The Role
We are looking for a highly analytical and strategic thinker to take ownership of our model evaluation analysis and insight generation. Our analysis has established a high standard for deep-dive analysis of model evaluation. We need someone who can not only maintain this cadence but elevate it, turning raw result data into a roadmap for model improvement.
Responsibilities
- Own the creation of model evaluation from initial hypothesis, data scraping to final publication.
- Go beyond aggregate metrics (e.g., "Accuracy is 85%"). deeply analyze why the model failed on the other 15%. Identify semantic patterns, edge cases, and systemic hallucinations in raw model outputs.

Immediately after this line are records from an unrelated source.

-- ==== Sys2Proof/Laws/State.lean ====
section
/-!
SUPPORT. What each named update of the state leaves alone, field by field, and what a read gives after it.
-/
namespace Sys2Proof.Machine

/-! ### `State.wrW` -/

@[simp] theorem State.wrW_toClockSt (s : State) (a : Nat) (w : Word) : (s.wrW a w).toClockSt = s.toClockSt := rfl
@[simp] theorem State.wrW_toFurrowSt (s : State) (a : Nat) (w : Word) : (s.wrW a w).toFurrowSt = s.toFurrowSt := rfl
@[simp] theorem State.wrW_toAlarmSt (s : State) (a : Nat) (w : Word) : (s.wrW a w).toAlarmSt = s.toAlarmSt := rfl
@[simp] theorem State.wrW_toChanSt (s : State) (a : Nat) (w : Word) : (s.wrW a w).toChanSt = s.toChanSt := rfl
@[simp] theorem State.wrW_toTallySt (s : State) (a : Nat) (w : Word) : (s.wrW a w).toTallySt = s.toTallySt := rfl
@[simp] theorem State.wrW_toEngineSt (s : State) (a : Nat) (w : Word) : (s.wrW a w).toEngineSt = s.toEngineSt := rfl
@[simp] theorem State.wrW_toNvmSt (s : State) (a : Nat) (w : Word) : (s.wrW a w).toNvmSt = s.toNvmSt := rfl
@[simp] theorem State.wrW_toCalSt (s : State) (a : Nat) (w : Word) : (s.wrW a w).toCalSt = s.toCalSt := rfl
@[simp] theorem State.wrW_toHealthSt (s : State) (a : Nat) (w : Word) : (s.wrW a w).toHealthSt = s.toHealthSt := rfl
@[simp] theorem State.wrW_toModemSt (s : State) (a : Nat) (w : Word) : (s.wrW a w).toModemSt = s.toModemSt := rfl
@[simp] theorem State.wrW_toRingSt (s : State) (a : Nat) (w : Word) : (s.wrW a w).toRingSt = s.toRingSt := rfl
@[simp] theorem State.wrW_toDealSt (s : State) (a : Nat) (w : Word) : (s.wrW a w).toDealSt = s.toDealSt := rfl
@[simp] theorem State.wrW_toUpdSt (s : State) (a : Nat) (w : Word) : (s.wrW a w).toUpdSt = s.toUpdSt := rfl
@[simp] theorem State.wrW_pending (s : State) (a : Nat) (w : Word) : (s.wrW a w).pending = s.pending := rfl
@[simp] theorem State.wrW_clk (s : State) (a : Nat) (w : Word) : (s.wrW a w).clk = s.clk := rfl
@[simp] theorem State.wrW_fresh (s : State) (a : Nat) (w : Word) : (s.wrW a w).fresh = s.fresh := rfl
@[simp] theorem State.wrW_mem (s : State) (a : Nat) (w : Word) : (s.wrW a w).mem = s.mem := rfl
@[simp] theorem State.wrW_rdata (s : State) (a : Nat) (w : Word) : (s.wrW a w).rdata = s.rdata := rfl
@[simp] theorem State.wrW_clrNow (s : State) (a : Nat) (w : Word) : (s.wrW a w).clrNow = s.clrNow := rfl
@[simp] theorem State.wrW_setNow (s : State) (a : Nat) (w : Word) : (s.wrW a w).setNow = s.setNow := rfl
@[simp] theorem State.wrW_taken (s : State) (a : Nat) (w : Word) : (s.wrW a w).taken = s.taken := rfl
@[simp] theorem State.wrW_regsWas (s : State) (a : Nat) (w : Word) : (s.wrW a w).regsWas = s.regsWas := rfl
@[simp] theorem State.wrW_inReset (s : State) (a : Nat) (w : Word) : (s.wrW a w).inReset = s.inReset := rfl
@[simp] theorem State.wrW_byte (s : State) (a : Nat) (w : Word) (k : Nat) : (s.wrW a w).byte k = s.byte k := rfl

- Review raw data sets, meeting transcripts, and research notes to identify the "so what?" We need to turn these findings into a logical hierarchy
- You will act as the bridge between the data and the narrative by structuring findings into a logical hierarchy where the most critical "hook" lands first, followed by the supporting evidence
Who You Are (Requirements)
- Experience: You have 5 - 10 years of experience in DS, ML, AI research and analysis
- Structured Thinker: You organize your writing logically.
- High Tolerance for Ambiguity: You can take a messy pile of notes and organize it into a coherent outline without needing your hand held.
- Executive Presence: You are comfortable interviewing senior leaders and pushing back when an "insight" isn't actually insightful.
- Cross Functionality: Be able to work cross functionally across ML researchers to clients.
Nice to Have
- Experience in Model Evaluation, ML Engineering or Technical Research.
- Experience designing or curating datasets (RLHF, SFT data)